> _Exercise details_
Using the records below, give again exactly the lines from the line that contains "State.vol (count_quiet n k s); exact h" through the line that contains "State.key (count_quiet n k s); exact h", both ends included, and only those.

-- The data follows --

/-! ## raiseAt -/

@[simp] theorem raiseAt_pending (fuel : Nat) (ds : List Nat) (ev : Nat) (param : Word) (s : State) : (raiseAt fuel ds ev param s).pending = s.pending := by have h := congrArg State.pending (raiseAt_quiet fuel ds ev param s); exact h
@[simp] theorem raiseAt_free (fuel : Nat) (ds : List Nat) (ev : Nat) (param : Word) (s : State) : (raiseAt fuel ds ev param s).free = s.free := by have h := congrArg State.free (raiseAt_quiet fuel ds ev param s); exact h
@[simp] theorem raiseAt_order (fuel : Nat) (ds : List Nat) (ev : Nat) (param : Word) (s : State) : (raiseAt fuel ds ev param s).order = s.order := by have h := congrArg State.order (raiseAt_quiet fuel ds ev param s); exact h
@[simp] theorem raiseAt_pins (fuel : Nat) (ds : List Nat) (ev : Nat) (param : Word) (s : State) : (raiseAt fuel ds ev param s).pins = s.pins := by have h := congrArg State.pins (raiseAt_quiet fuel ds ev param s); exact h
@[simp] theorem raiseAt_bay (fuel : Nat) (ds : List Nat) (ev : Nat) (param : Word) (s : State) : (raiseAt fuel ds ev param s).bay = s.bay := by have h := congrArg State.bay (raiseAt_quiet fuel ds ev param s); exact h
@[simp] theorem raiseAt_fe (fuel : Nat) (ds : List Nat) (ev : Nat) (param : Word) (s : State) : (raiseAt fuel ds ev param s).fe = s.fe := by have h := congrArg State.fe (raiseAt_quiet fuel ds ev param s); exact h
@[simp] theorem raiseAt_res (fuel : Nat) (ds : List Nat) (ev : Nat) (param : Word) (s : State) : (raiseAt fuel ds ev param s).res = s.res := by have h := congrArg State.res (raiseAt_quiet fuel ds ev param s); exact h
@[simp] theorem raiseAt_th (fuel : Nat) (ds : List Nat) (ev : Nat) (param : Word) (s : State) : (raiseAt fuel ds ev param s).th = s.th := by have h := congrArg State.th (raiseAt_quiet fuel ds ev param s); exact h
@[simp] theorem raiseAt_clk (fuel : Nat) (ds : List Nat) (ev : Nat) (param : Word) (s : State) : (raiseAt fuel ds ev param s).clk = s.clk := by have h := congrArg State.clk (raiseAt_quiet fuel ds ev param s); exact h
@[simp] theorem raiseAt_md (fuel : Nat) (ds : List Nat) (ev : Nat) (param : Word) (s : State) : (raiseAt fuel ds ev param s).md = s.md := by have h := congrArg State.md (raiseAt_quiet fuel ds ev param s); exact h
@[simp] theorem raiseAt_pwr (fuel : Nat) (ds : List Nat) (ev : Nat) (param : Word) (s : State) : (raiseAt fuel ds ev param s).pwr = s.pwr := by have h := congrArg State.pwr (raiseAt_quiet fuel ds ev param s); exact h
@[simp] theorem raiseAt_net (fuel : Nat) (ds : List Nat) (ev : Nat) (param : Word) (s : State) : (raiseAt fuel ds ev param s).net = s.net := by have h := congrArg State.net (raiseAt_quiet fuel ds ev param s); exact h
@[simp] theorem raiseAt_qos (fuel : Nat) (ds : List Nat) (ev : Nat) (param : Word) (s : State) : (raiseAt fuel ds ev param s).qos = s.qos := by have h := congrArg State.qos (raiseAt_quiet fuel ds ev param s); exact h
@[simp] theorem raiseAt_xpt (fuel : Nat) (ds : List Nat) (ev : Nat) (param : Word) (s : State) : (raiseAt fuel ds ev param s).xpt = s.xpt := by have h := congrArg State.xpt (raiseAt_quiet fuel ds ev param s); exact h
@[simp] theorem raiseAt_nvm (fuel : Nat) (ds : List Nat) (ev : Nat) (param : Word) (s : State) : (raiseAt fuel ds ev param s).nvm = s.nvm := by have h := congrArg State.nvm (raiseAt_quiet fuel ds ev param s); exact h
@[simp] theorem raiseAt_vol (fuel : Nat) (ds : List Nat) (ev : Nat) (param : Word) (s : State) : (raiseAt fuel ds ev param s).vol = s.vol := by have h := congrArg State.vol (raiseAt_quiet fuel ds ev param s); exact h
@[simp] theorem raiseAt_wbf (fuel : Nat) (ds : List Nat) (ev : Nat) (param : Word) (s : State) : (raiseAt fuel ds ev param s).wbf = s.wbf := by have h := congrArg State.wbf (raiseAt_quiet fuel ds ev param s); exact h
@[simp] theorem raiseAt_drv (fuel : Nat) (ds : List Nat) (ev : Nat) (param : Word) (s : State) : (raiseAt fuel ds ev param s).drv = s.drv := by have h := congrArg State.drv (raiseAt_quiet fuel ds ev param s); exact h
@[simp] theorem raiseAt_key (fuel : Nat) (ds : List Nat) (ev : Nat) (param : Word) (s : State) : (raiseAt fuel ds ev param s).key = s.key := by have h := congrArg State.key (raiseAt_quiet fuel ds ev param s); exact h
@[simp] theorem raiseAt_links (fuel : Nat) (ds : List Nat) (ev : Nat) (param : Word) (s : State) : (raiseAt fuel ds ev param s).links = s.links := by have h := congrArg State.links (raiseAt_quiet fuel ds ev param s); exact h
@[simp] theorem raiseAt_pair (fuel : Nat) (ds : List Nat) (ev : Nat) (param : Word) (s : State) : (raiseAt fuel ds ev param s).pair = s.pair := by have h := congrArg State.pair (raiseAt_quiet fuel ds ev param s); exact h
@[simp] theorem raiseAt_stk (fuel : Nat) (ds : List Nat) (ev : Nat) (param : Word) (s : State) : (raiseAt fuel ds ev param s).stk = s.stk := by have h := congrArg State.stk (raiseAt_quiet fuel ds ev param s); exact h
@[simp] theorem raiseAt_mem (fuel : Nat) (ds : List Nat) (ev : Nat) (param : Word) (s : State) : (raiseAt fuel ds ev param s).mem = s.mem := by have h := congrArg State.mem (raiseAt_quiet fuel ds ev param s); exact h
@[simp] theorem raiseAt_upd (fuel : Nat) (ds : List Nat) (ev : Nat) (param : Word) (s : State) : (raiseAt fuel ds ev param s).upd = s.upd := by have h := congrArg State.upd (raiseAt_quiet fuel ds ev param s); exact h
@[simp] theorem raiseAt_woken (fuel : Nat) (ds : List Nat) (ev : Nat) (param : Word) (s : State) : (raiseAt fuel ds ev param s).woken = s.woken := by have h := congrArg State.woken (raiseAt_quiet fuel ds ev param s); exact h
@[simp] theorem raiseAt_kwait (fuel : Nat) (ds : List Nat) (ev : Nat) (param : Word) (s : State) : (raiseAt fuel ds ev param s).kwait = s.kwait := by have h := congrArg State.kwait (raiseAt_quiet fuel ds ev param s); exact h

/-! ## count -/

@[simp] theorem count_pending (n k : Nat) (s : State) : (count n k s).pending = s.pending := by have h := congrArg State.pending (count_quiet n k s); exact h
@[simp] theorem count_free (n k : Nat) (s : State) : (count n k s).free = s.free := by have h := congrArg State.free (count_quiet n k s); exact h
@[simp] theorem count_order (n k : Nat) (s : State) : (count n k s).order = s.order := by have h := congrArg State.order (count_quiet n k s); exact h
@[simp] theorem count_pins (n k : Nat) (s : State) : (count n k s).pins = s.pins := by have h := congrArg State.pins (count_quiet n k s); exact h
@[simp] theorem count_bay (n k : Nat) (s : State) : (count n k s).bay = s.bay := by have h := congrArg State.bay (count_quiet n k s); exact h
@[simp] theorem count_fe (n k : Nat) (s : State) : (count n k s).fe = s.fe := by have h := congrArg State.fe (count_quiet n k s); exact h
@[simp] theorem count_res (n k : Nat) (s : State) : (count n k s).res = s.res := by have h := congrArg State.res (count_quiet n k s); exact h
@[simp] theorem count_th (n k : Nat) (s : State) : (count n k s).th = s.th := by have h := congrArg State.th (count_quiet n k s); exact h
@[simp] theorem count_clk (n k : Nat) (s : State) : (count n k s).clk = s.clk := by have h := congrArg State.clk (count_quiet n k s); exact h
@[simp] theorem count_md (n k : Nat) (s : State) : (count n k s).md = s.md := by have h := congrArg State.md (count_quiet n k s); exact h
@[simp] theorem count_pwr (n k : Nat) (s : State) : (count n k s).pwr = s.pwr := by have h := congrArg State.pwr (count_quiet n k s); exact h
@[simp] theorem count_net (n k : Nat) (s : State) : (count n k s).net = s.net := by have h := congrArg State.net (count_quiet n k s); exact h
@[simp] theorem count_qos (n k : Nat) (s : State) : (count n k s).qos = s.qos := by have h := congrArg State.qos (count_quiet n k s); exact h
@[simp] theorem count_xpt (n k : Nat) (s : State) : (count n k s).xpt = s.xpt := by have h := congrArg State.xpt (count_quiet n k s); exact h
@[simp] theorem count_nvm (n k : Nat) (s : State) : (count n k s).nvm = s.nvm := by have h := congrArg State.nvm (count_quiet n k s); exact h
@[simp] theorem count_vol (n k : Nat) (s : State) : (count n k s).vol = s.vol := by have h := congrArg State.vol (count_quiet n k s); exact h
@[simp] theorem count_wbf (n k : Nat) (s : State) : (count n k s).wbf = s.wbf := by have h := congrArg State.wbf (count_quiet n k s); exact h
@[simp] theorem count_drv (n k : Nat) (s : State) : (count n k s).drv = s.drv := by have h := congrArg State.drv (count_quiet n k s); exact h
@[simp] theorem count_key (n k : Nat) (s : State) : (count n k s).key = s.key := by have h := congrArg State.key (count_quiet n k s); exact h
@[simp] theorem count_links (n k : Nat) (s : State) : (count n k s).links = s.links := by have h := congrArg State.links (count_quiet n k s); exact h
@[simp] theorem count_pair (n k : Nat) (s : State) : (count n k s).pair = s.pair := by have h := congrArg State.pair (count_quiet n k s); exact h
@[simp] theorem count_stk (n k : Nat) (s : State) : (count n k s).stk = s.stk := by have h := congrArg State.stk (count_quiet n k s); exact h
@[simp] theorem count_mem (n k : Nat) (s : State) : (count n k s).mem = s.mem := by have h := congrArg State.mem (count_quiet n k s); exact h
@[simp] theorem count_upd (n k : Nat) (s : State) : (count n k s).upd = s.upd := by have h := congrArg State.upd (count_quiet n k s); exact h
@[simp] theorem count_woken (n k : Nat) (s : State) : (count n k s).woken = s.woken := by have h := congrArg State.woken (count_quiet n k s); exact h
@[simp] theorem count_kwait (n k : Nat) (s : State) : (count n k s).kwait = s.kwait := by have h := congrArg State.kwait (count_quiet n k s); exact h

-- The data concluded --

> _Written response_
@[simp] theorem count_vol (n k : Nat) (s : State) : (count n k s).vol = s.vol := by have h := congrArg State.vol (count_quiet n k s); exact h
@[simp] theorem count_wbf (n k : Nat) (s : State) : (count n k s).wbf = s.wbf := by have h := congrArg State.wbf (count_quiet n k s); exact h
@[simp] theorem count_drv (n k : Nat) (s : State) : (count n k s).drv = s.drv := by have h := congrArg State.drv (count_quiet n k s); exact h
@[simp] theorem count_key (n k : Nat) (s : State) : (count n k s).key = s.key := by have h := congrArg State.key (count_quiet n k s); exact h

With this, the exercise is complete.